January 9, 2010 at 16:40
They are sister groups in the arthropod clade–organisms with jointed legs, as their name states, because they have external skeletons. But to say that trilobites are the same as isopods is the same as saying that spiders are millipedes, scorpions are water fleas, or barnacles are butterflies. The trilobites are extinct. Hovind’s point was that trilobites are not extinct. He is wrong.
Incidentally, Hovind’s “doctoral dissertation” for Patriot Bible “University” is up on the web. Take a look: I doubt it would get a “C” as a term paper for a Grade 9 student. (Hat tip to Dispatches from the Culture Wars.”
November 30, 2010 at 22:26
It’s already shown that insects are a side-branch within crustaceans.
So what is it that makes trilobites more distant to crustaceans than insects ?
anyone can tell me ?
March 30, 2011 at 02:37
The post above says:
Trilobites are distinguished by the three lengthwise sections of the body
I looked up these three sections of the trilobite:
Head Body/Thorax Tail/Abdomen
The SAME 3 lengthwise segments of the isopod.
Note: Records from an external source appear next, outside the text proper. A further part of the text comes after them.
-- ==== Sys2Proof/Laws/State.lean ====
section
/-!
SUPPORT. What each update of the state leaves in each field: one lemma for a field and an update, true by
definition, so that no later proof unfolds a record update.
-/

namespace Sys2Proof.Machine

/-! ## The engine -/

@[simp] theorem Engine.setTask_tasks (t : TaskId) (k : TaskRec) (e : Engine) : (e.setTask t k).tasks = e.tasks.set t k := rfl

@[simp] theorem Engine.setTask_unit (t : TaskId) (k : TaskRec) (e : Engine) : (e.setTask t k).unit = e.unit := rfl

@[simp] theorem Engine.setTask_tx (t : TaskId) (k : TaskRec) (e : Engine) : (e.setTask t k).tx = e.tx := rfl

@[simp] theorem Engine.setTask_slots (t : TaskId) (k : TaskRec) (e : Engine) : (e.setTask t k).slots = e.slots := rfl

@[simp] theorem Engine.setTask_queue (t : TaskId) (k : TaskRec) (e : Engine) : (e.setTask t k).queue = e.queue := rfl

@[simp] theorem Engine.setTask_peers (t : TaskId) (k : TaskRec) (e : Engine) : (e.setTask t k).peers = e.peers := rfl

@[simp] theorem Engine.setTask_ctl (t : TaskId) (k : TaskRec) (e : Engine) : (e.setTask t k).ctl = e.ctl := rfl

@[simp] theorem Engine.modTask_tasks (t : TaskId) (f : TaskRec → TaskRec) (e : Engine) : (e.modTask t f).tasks = e.tasks.set t (f (e.tasks.get t)) := rfl

@[simp] theorem Engine.modTask_unit (t : TaskId) (f : TaskRec → TaskRec) (e : Engine) : (e.modTask t f).unit = e.unit := rfl

@[simp] theorem Engine.modTask_tx (t : TaskId) (f : TaskRec → TaskRec) (e : Engine) : (e.modTask t f).tx = e.tx := rfl

@[simp] theorem Engine.modTask_slots (t : TaskId) (f : TaskRec → TaskRec) (e : Engine) : (e.modTask t f).slots = e.slots := rfl

@[simp] theorem Engine.modTask_queue (t : TaskId) (f : TaskRec → TaskRec) (e : Engine) : (e.modTask t f).queue = e.queue := rfl

@[simp] theorem Engine.modTask_peers (t : TaskId) (f : TaskRec → TaskRec) (e : Engine) : (e.modTask t f).peers = e.peers := rfl

@[simp] theorem Engine.modTask_ctl (t : TaskId) (f : TaskRec → TaskRec) (e : Engine) : (e.modTask t f).ctl = e.ctl := rfl

@[simp] theorem Engine.modCtl_tasks (f : Control → Control) (e : Engine) : (e.modCtl f).tasks = e.tasks := rfl

@[simp] theorem Engine.modCtl_unit (f : Control → Control) (e : Engine) : (e.modCtl f).unit = e.unit := rfl

@[simp] theorem Engine.modCtl_tx (f : Control → Control) (e : Engine) : (e.modCtl f).tx = e.tx := rfl

@[simp] theorem Engine.modCtl_slots (f : Control → Control) (e : Engine) : (e.modCtl f).slots = e.slots := rfl

@[simp] theorem Engine.modCtl_queue (f : Control → Control) (e : Engine) : (e.modCtl f).queue = e.queue := rfl

@[simp] theorem Engine.modCtl_peers (f : Control → Control) (e : Engine) : (e.modCtl f).peers = e.peers := rfl

@[simp] theorem Engine.modCtl_ctl (f : Control → Control) (e : Engine) : (e.modCtl f).ctl = f e.ctl := rfl

@[simp] theorem Engine.modOutgoing_tasks (f : List OutEntry → List OutEntry) (e : Engine) : (e.modOutgoing f).tasks = e.tasks := rfl

@[simp] theorem Engine.modOutgoing_unit (f : List OutEntry → List OutEntry) (e : Engine) : (e.modOutgoing f).unit = e.unit := rfl

@[simp] theorem Engine.modOutgoing_tx (f : List OutEntry → List OutEntry) (e : Engine) : (e.modOutgoing f).tx = { e.tx with queue := f e.tx.queue } := rfl

@[simp] theorem Engine.modOutgoing_slots (f : List OutEntry → List OutEntry) (e : Engine) : (e.modOutgoing f).slots = e.slots := rfl

@[simp] theorem Engine.modOutgoing_queue (f : List OutEntry → List OutEntry) (e : Engine) : (e.modOutgoing f).queue = e.queue := rfl

@[simp] theorem Engine.modOutgoing_peers (f : List OutEntry → List OutEntry) (e : Engine) : (e.modOutgoing f).peers = e.peers := rfl

@[simp] theorem Engine.modOutgoing_ctl (f : List OutEntry → List OutEntry) (e : Engine) : (e.modOutgoing f).ctl = e.ctl := rfl

@[simp] theorem Engine.count_tasks (f : Counters → Counters) (e : Engine) : (e.count f).tasks = e.tasks := rfl

@[simp] theorem Engine.count_unit (f : Counters → Counters) (e : Engine) : (e.count f).unit = e.unit := rfl

@[simp] theorem Engine.count_tx (f : Counters → Counters) (e : Engine) : (e.count f).tx = e.tx := rfl

@[simp] theorem Engine.count_slots (f : Counters → Counters) (e : Engine) : (e.count f).slots = e.slots := rfl

@[simp] theorem Engine.count_queue (f : Counters → Counters) (e : Engine) : (e.count f).queue = e.queue := rfl

@[simp] theorem Engine.count_peers (f : Counters → Counters) (e : Engine) : (e.count f).peers = e.peers := rfl

@[simp] theorem Engine.count_ctl (f : Counters → Counters) (e : Engine) : (e.count f).ctl = { e.ctl with counters := f e.ctl.counters } := rfl

@[simp] theorem Engine.latchTaskEnded_tasks  (e : Engine) : (e.latchTaskEnded).tasks = e.tasks := rfl

@[simp] theorem Engine.latchTaskEnded_unit  (e : Engine) : (e.latchTaskEnded).unit = e.unit := rfl

@[simp] theorem Engine.latchTaskEnded_tx  (e : Engine) : (e.latchTaskEnded).tx = e.tx := rfl

@[simp] theorem Engine.latchTaskEnded_slots  (e : Engine) : (e.latchTaskEnded).slots = e.slots := rfl

@[simp] theorem Engine.latchTaskEnded_queue  (e : Engine) : (e.latchTaskEnded).queue = e.queue := rfl

@[simp] theorem Engine.latchTaskEnded_peers  (e : Engine) : (e.latchTaskEnded).peers = e.peers := rfl

@[simp] theorem Engine.latchTaskEnded_ctl  (e : Engine) : (e.latchTaskEnded).ctl = { e.ctl with latched := { e.ctl.latched with taskEnded := true } } := rfl

@[simp] theorem Engine.latchPeerChanged_tasks (b : Bool) (e : Engine) : (e.latchPeerChanged b).tasks = e.tasks := rfl

@[simp] theorem Engine.latchPeerChanged_unit (b : Bool) (e : Engine) : (e.latchPeerChanged b).unit = e.unit := rfl

@[simp] theorem Engine.latchPeerChanged_tx (b : Bool) (e : Engine) : (e.latchPeerChanged b).tx = e.tx := rfl

@[simp] theorem Engine.latchPeerChanged_slots (b : Bool) (e : Engine) : (e.latchPeerChanged b).slots = e.slots := rfl

@[simp] theorem Engine.latchPeerChanged_queue (b : Bool) (e : Engine) : (e.latchPeerChanged b).queue = e.queue := rfl

@[simp] theorem Engine.latchPeerChanged_peers (b : Bool) (e : Engine) : (e.latchPeerChanged b).peers = e.peers := rfl

@[simp] theorem Engine.latchPeerChanged_ctl (b : Bool) (e : Engine) : (e.latchPeerChanged b).ctl = { e.ctl with latched := { e.ctl.latched with peerChanged := e.ctl.latched.peerChanged || b } } := rfl

@[simp] theorem Engine.latchMarkerLoss_tasks  (e : Engine) : (e.latchMarkerLoss).tasks = e.tasks := rfl

@[simp] theorem Engine.latchMarkerLoss_unit  (e : Engine) : (e.latchMarkerLoss).unit = e.unit := rfl

@[simp] theorem Engine.latchMarkerLoss_tx  (e : Engine) : (e.latchMarkerLoss).tx = e.tx := rfl

@[simp] theorem Engine.latchMarkerLoss_slots  (e : Engine) : (e.latchMarkerLoss).slots = e.slots := rfl

@[simp] theorem Engine.latchMarkerLoss_queue  (e : Engine) : (e.latchMarkerLoss).queue = e.queue := rfl

@[simp] theorem Engine.latchMarkerLoss_peers  (e : Engine) : (e.latchMarkerLoss).peers = e.peers := rfl

@[simp] theorem Engine.latchMarkerLoss_ctl  (e : Engine) : (e.latchMarkerLoss).ctl = { e.ctl with latched := { e.ctl.latched with markerLoss := true } } := rfl

@[simp] theorem Engine.latchTimebase_tasks  (e : Engine) : (e.latchTimebase).tasks = e.tasks := rfl

@[simp] theorem Engine.latchTimebase_unit  (e : Engine) : (e.latchTimebase).unit = e.unit := rfl

@[simp] theorem Engine.latchTimebase_tx  (e : Engine) : (e.latchTimebase).tx = e.tx := rfl

@[simp] theorem Engine.latchTimebase_slots  (e : Engine) : (e.latchTimebase).slots = e.slots := rfl

@[simp] theorem Engine.latchTimebase_queue  (e : Engine) : (e.latchTimebase).queue = e.queue := rfl

@[simp] theorem Engine.latchTimebase_peers  (e : Engine) : (e.latchTimebase).peers = e.peers := rfl

@[simp] theorem Engine.latchTimebase_ctl  (e : Engine) : (e.latchTimebase).ctl = { e.ctl with latched := { e.ctl.latched with timebase := true } } := rfl

@[simp] theorem Engine.withdrawJob_tx (t : TaskId) (e : Engine) : (e.withdrawJob t).tx = e.tx := rfl

@[simp] theorem Engine.withdrawJob_slots (t : TaskId) (e : Engine) : (e.withdrawJob t).slots = e.slots := rfl

@[simp] theorem Engine.withdrawJob_queue (t : TaskId) (e : Engine) : (e.withdrawJob t).queue = e.queue := rfl

@[simp] theorem Engine.withdrawJob_peers (t : TaskId) (e : Engine) : (e.withdrawJob t).peers = e.peers := rfl

@[simp] theorem Engine.withdrawJob_ctl (t : TaskId) (e : Engine) : (e.withdrawJob t).ctl = e.ctl := rfl

@[simp] theorem Engine.enterJob_tasks (t : TaskId) (ops : JobOps) (e : Engine) : (e.enterJob t ops).tasks = e.tasks := rfl

@[simp] theorem Engine.enterJob_unit (t : TaskId) (ops : JobOps) (e : Engine) : (e.enterJob t ops).unit = { e.unit with waiting := e.unit.waiting ++ [⟨t, ops⟩] } := rfl

@[simp] theorem Engine.enterJob_tx (t : TaskId) (ops : JobOps) (e : Engine) : (e.enterJob t ops).tx = e.tx := rfl

@[simp] theorem Engine.enterJob_slots (t : TaskId) (ops : JobOps) (e : Engine) : (e.enterJob t ops).slots = e.slots := rfl

@[simp] theorem Engine.enterJob_queue (t : TaskId) (ops : JobOps) (e : Engine) : (e.enterJob t ops).queue = e.queue := rfl

@[simp] theorem Engine.enterJob_peers (t : TaskId) (ops : JobOps) (e : Engine) : (e.enterJob t ops).peers = e.peers := rfl

@[simp] theorem Engine.enterJob_ctl (t : TaskId) (ops : JobOps) (e : Engine) : (e.enterJob t ops).ctl = e.ctl := rfl

@[simp] theorem Engine.takePlace_unit (t : TaskId) (b : Block) (e : Engine) : (e.takePlace t b).unit = e.unit := rfl

@[simp] theorem Engine.takePlace_tx (t : TaskId) (b : Block) (e : Engine) : (e.takePlace t b).tx = e.tx := rfl

@[simp] theorem Engine.takePlace_slots (t : TaskId) (b : Block) (e : Engine) : (e.takePlace t b).slots = e.slots := rfl

@[simp] theorem Engine.takePlace_queue (t : TaskId) (b : Block) (e : Engine) : (e.takePlace t b).queue = e.queue ++ [b] := rfl

@[simp] theorem Engine.takePlace_peers (t : TaskId) (b : Block) (e : Engine) : (e.takePlace t b).peers = e.peers := rfl

@[simp] theorem Engine.takePlace_ctl (t : TaskId) (b : Block) (e : Engine) : (e.takePlace t b).ctl = e.ctl := rfl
Other than that one point, he does not distinguish the isopod or the trilobite in any biological manner. This makes me think the isopod is a modern trilobite if there is nothing biological to distinguish the 2.
March 31, 2011 at 11:22
I’m impressed that not only did you fail to read the chart, which clearly shows that isopods, spiders, and butterflies are equally distant from trilobites; you also don’t understand what “lengthwise” means. The three lengthwise lobes of a trilobite are left, centre, right. Meanwhile, an isopod has a cephalothorax, which is a head fused with the first thoracic segment; then two to nine thoracic segments; then about six abdomen segments; and finally tail segments. It’s not exactly the classic crosswise division into head, thorax, and abdomen, although you can find it over-simplified to such in lessons for fourth-graders
April 23, 2014 at 23:47
What came first the chicken or the egg. My question is how did the giant isopod evolved ?
February 6, 2018 at 09:51
Welcome to the Ultra Nerd Debate 5000.